▶ **What you will do**: In the entries below, find the line with "decode [0b00100010] = .ok" and the line with "step (s.withFetchWord 8"; give again those lines and every line between them, exactly.

########

-- ==== Sys2Proof/Certificates/Slice0/Obligations.lean ====
section
/-! DEFINITION. The statements for the provers. Each says which rule of spec/ it formalises; a clause that rests on a choice of the
model names its log entry. RES_* and STAT_* elements a command does not present hold any value (93_implementation_defined.md U15, log 7), so
no statement says anything of them. -/

open Sys2Proof Sys2Proof.Machine

/-! ### The command word -/

/-- 30_encoding.md R104, R105, R109: the decoder reads exactly the encodings, so no bit of a command is dropped, no two operations
share a code, and the bytes after the command are left alone. -/
def Obligations.DecodeReadsExactlyTheEncodings : Prop :=
  ∀ (bytes rest : List Byte) (i : Instr), decode bytes = .ok (i, rest) ↔ bytes = encode i ++ rest

/-- 30_encoding.md R106: the illegal values are the listed ranges, 237 of them, and the decoder rejects exactly those, by value. -/
def Obligations.IllegalCodesAreTheListedRanges : Prop :=
  (∀ w : Byte, decodeByte w = .error (.illegalCommand w) ↔
    (0x01 ≤ w.toNat ∧ w.toNat ≤ 0x0F) ∨ (0x15 ≤ w.toNat ∧ w.toNat ≤ 0x1F) ∨ (0x23 ≤ w.toNat ∧ w.toNat ≤ 0x2F) ∨
    (0x33 ≤ w.toNat ∧ w.toNat ≤ 0x3F) ∨ (0x41 ≤ w.toNat ∧ w.toNat ≤ 0x4F) ∨ (0x54 ≤ w.toNat ∧ w.toNat ≤ 0x5F) ∨
    0x62 ≤ w.toNat) ∧
  ((List.range 256).filter fun n =>
    decide (decode [BitVec.ofNat 8 n] = .error (.illegalCommand (BitVec.ofNat 8 n)))).length = 237

/-- 30_encoding.md R105: words written out from the pattern column decode to their operations, one or two of each unit. -/
def Obligations.OpcodeWordsDecode : Prop :=
  decode [0b00000000] = .ok (.reset, []) ∧ decode [0b00010000] = .ok (.bwWbit false, []) ∧
  decode [0b00010001] = .ok (.bwWbit true, []) ∧ decode [0b00010011] = .ok (.bwFlush, []) ∧
  decode [0b00100010] = .ok (.brRbytes, []) ∧ decode [0b00110010] = .ok (.ftUnpack, []) ∧
  decode [0b01000000] = .ok (.tbBuild, []) ∧ decode [0b01010000] = .ok (.ctDerive, []) ∧
  decode [0b01010011] = .ok (.stEff, []) ∧ decode [0b01100001] = .ok (.orDecompress, []) ∧
  decode [0b01110000] = .error (.illegalCommand 0x70)

/-! ### One step -/

/-- A step runs the instruction that the host's next command decodes to, with its operands at the port (10_state.md R22; that the
host's commands stand in a list is the model's choice, log 1). -/
def Obligations.StepRunsTheDecodedInstruction : Prop :=
  ∀ (s : State) (c : HostCommand) (rest : List HostCommand) (i : Instr),
    s.pending = c :: rest → c.argIn.length ≤ 2 ^ 64 - 1 → decode [c.cmd] = .ok (i, []) →
    step s = exec i { s with pending := rest, argLen := c.argLen, argIn := c.argIn }

/-- With no command the block waits (70_reset_and_hazards.md R272; log 1), and a command longer than the port faults (log 2). -/
def Obligations.StepWaitsForACommand : Prop :=
  (∀ s : State, s.pending = [] → step s = .next s) ∧
  (∀ (s : State) (c : HostCommand) (rest : List HostCommand),
    s.pending = c :: rest → 2 ^ 64 - 1 < c.argIn.length → step s = .fault .operandTooLong)

/-- The word placed by `withFetchWord` is what the next step runs, on zero operands (the model's placing of a command, log 1). -/
def Obligations.PlacedWordIsRunNext : Prop :=
  ∀ (s : State) (w : Nat) (i : Instr), decodeTableWord 8 w = some i →
    step (s.withFetchWord 8 w) = exec i { s with argLen := 0, argIn := [] }

/-- 60_exceptions.md R246, 30_encoding.md R106: an illegal command ends in IllegalCommand, STATUS <- FAILED and ERR <- 5, no other element
of the spec's state. Two clauses are the model's own: the value of CMD is kept in its info register errInfo (R241; DESIGN CHOICE, log 4),
and the command is taken off its list of the host's commands (DESIGN CHOICE, log 1). -/
def Obligations.IllegalCommandChangesOnlyTheFaultRecord : Prop :=
  ∀ (s : State) (c : HostCommand) (rest : List HostCommand),
    s.pending = c :: rest → c.argIn.length ≤ 2 ^ 64 - 1 → s.status ≠ .failed →
    decode [c.cmd] = .error (.illegalCommand c.cmd) →
    step s = .next { s with
      pending := rest, argLen := c.argLen, argIn := c.argIn,
      status := .failed, err := 5, errInfo := some c.cmd.toNat }

/-- 60_exceptions.md R248, 10_state.md R24: while FAILED every command but RESET, OR_COMPRESS and OR_DECOMPRESS is refused, in the
opcode map or not. -/
def Obligations.FailedStatusRefusesCommands : Prop :=
  ∀ s : State, s.status = .failed →
    (∀ i : Instr, i ≠ .reset → i ≠ .orCompress → i ≠ .orDecompress → exec i s = .refused .failedStatus) ∧
    (∀ (c : HostCommand) (rest : List HostCommand),
      s.pending = c :: rest → c.argIn.length ≤ 2 ^ 64 - 1 → c.cmd ≠ 0x00 → c.cmd ≠ 0x60 → c.cmd ≠ 0x61 →
      step s = .refused .failedStatus)

/-- 60_exceptions.md R250, R241: no operation faults, and an operation is refused only for the three reasons of U4, U5 and U7; in every
other case it ends in a next state. The third is an output that, without the limit, would be longer than it. -/
def Obligations.OperationsEndExceptForThreeReasons : Prop :=
  ∀ (i : Instr) (s : State),
    (∃ t, exec i s = .next t) ∨
    (exec i s = .refused .failedStatus ∧ s.status = .failed ∧ i ≠ .reset ∧ i ≠ .orCompress ∧ i ≠ .orDecompress) ∨
    (exec i s = .refused .inputTooLong ∧ s.params.maxInputLen < s.argIn.length ∧ (i = .ftBuild ∨ i = .orCompress)) ∨
    (exec i s = .refused .outputTooLong ∧ i = .orDecompress ∧
      ∃ m t, s.params.outLimit = some m ∧
        exec .orDecompress { s with params := { s.params with outLimit := none } } = .next t ∧ t.status = .done ∧
        m < t.res.out.length)
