-- ==== Sys2Proof/Laws/TreeBuilder.lean ====
section
/-! SUPPORT. The tree builder: what PopLeast answers, the invariant of the merge loop, the shape of the tree it ends with, and the
arena read as a `SymTree` (42_treebuilder.md). -/

namespace Sys2Proof.Machine

open Sys2Proof

/-! ### The arena -/

theorem nodeAt_of_lt {nodes : List Node} {i : Nat} (h : i < nodes.length) : nodeAt nodes i = nodes[i] :=
  List.getD_eq_getElem _ _ h

theorem nodeAt_of_le {nodes : List Node} {i : Nat} (h : nodes.length ≤ i) : nodeAt nodes i = zeroNode :=
  List.getD_eq_default _ _ h

theorem nodeAt_mem {nodes : List Node} {i : Nat} (h : i < nodes.length) : nodeAt nodes i ∈ nodes := by
  rw [nodeAt_of_lt h]; exact List.getElem_mem h

theorem nodeAt_append_left {nodes : List Node} (more : List Node) {i : Nat} (h : i < nodes.length) :
    nodeAt (nodes ++ more) i = nodeAt nodes i := by
  rw [nodeAt_of_lt (by rw [List.length_append]; omega), nodeAt_of_lt h, List.getElem_append_left h]

theorem nodeAt_append_right (nodes more : List Node) (k : Nat) :
    nodeAt (nodes ++ more) (nodes.length + k) = nodeAt more k := by
  simp [nodeAt, List.getD_eq_getElem?_getD, List.getElem?_append_right]

@[simp] theorem childIndices_nil : childIndices [] = [] := rfl

theorem childIndices_append (A B : List Node) : childIndices (A ++ B) = childIndices A ++ childIndices B := by
  simp [childIndices, List.flatMap_append]

theorem childIndices_leaves (T : FreqTable) : childIndices (T.map leafNode) = [] := by
  rw [childIndices, List.flatMap_map, List.flatMap_eq_nil_iff]
  intro e _
  rfl

/-- The children of an internal node are child indices. -/
theorem mem_childIndices {nodes : List Node} {j : Nat} :
    j ∈ childIndices nodes ↔ ∃ i < nodes.length, (nodeAt nodes i).leaf = false ∧
      (j = (nodeAt nodes i).left ∨ j = (nodeAt nodes i).right) := by
  simp only [childIndices, List.mem_flatMap]
  constructor
  · rintro ⟨n, hn, hj⟩
    obtain ⟨i, hi, rfl⟩ := List.mem_iff_getElem.1 hn
    rw [← nodeAt_of_lt hi] at hj
    refine ⟨i, hi, ?_⟩
    cases hl : (nodeAt nodes i).leaf <;> simp_all
  · rintro ⟨i, hi, hl, hj⟩
    refine ⟨nodeAt nodes i, nodeAt_mem hi, ?_⟩
    simpa [hl] using hj

/-! ### PopLeast -/

/-- PopLeast answers none only for the empty queue (42_treebuilder.md R176). -/
theorem popLeast_isSome {lt : TieOrder} {nodes : List Node} {pq : List Nat} (h : pq ≠ []) :
    ∃ a rest, popLeast lt nodes pq = some (a, rest) := by
  cases pq with
  | nil => exact absurd rfl h
  | cons i rest =>
    simp only [popLeast]
    split
    · exact ⟨_, _, rfl⟩
    · split
      · exact ⟨_, _, rfl⟩
      · exact ⟨_, _, rfl⟩

theorem popLeast_nil (lt : TieOrder) (nodes : List Node) : popLeast lt nodes [] = none := rfl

########

▶ **Answer box**:
  decode [0b00100010] = .ok (.brRbytes, []) ∧ decode [0b00110010] = .ok (.ftUnpack, []) ∧
  decode [0b01000000] = .ok (.tbBuild, []) ∧ decode [0b01010000] = .ok (.ctDerive, []) ∧
  decode [0b01010011] = .ok (.stEff, []) ∧ decode [0b01100001] = .ok (.orDecompress, []) ∧
  decode [0b01110000] = .error (.illegalCommand 0x70)

/-! ### One step -/

/-- A step runs the instruction that the host's next command decodes to, with its operands at the port (10_state.md R22; that the
host's commands stand in a list is the model's choice, log 1). -/
def Obligations.StepRunsTheDecodedInstruction : Prop :=
  ∀ (s : State) (c : HostCommand) (rest : List HostCommand) (i : Instr),
    s.pending = c :: rest → c.argIn.length ≤ 2 ^ 64 - 1 → decode [c.cmd] = .ok (i, []) →
    step s = exec i { s with pending := rest, argLen := c.argLen, argIn := c.argIn }

/-- With no command the block waits (70_reset_and_hazards.md R272; log 1), and a command longer than the port faults (log 2). -/
def Obligations.StepWaitsForACommand : Prop :=
  (∀ s : State, s.pending = [] → step s = .next s) ∧
  (∀ (s : State) (c : HostCommand) (rest : List HostCommand),
    s.pending = c :: rest → 2 ^ 64 - 1 < c.argIn.length → step s = .fault .operandTooLong)

/-- The word placed by `withFetchWord` is what the next step runs, on zero operands (the model's placing of a command, log 1). -/
def Obligations.PlacedWordIsRunNext : Prop :=
  ∀ (s : State) (w : Nat) (i : Instr), decodeTableWord 8 w = some i →
    step (s.withFetchWord 8 w) = exec i { s with argLen := 0, argIn := [] }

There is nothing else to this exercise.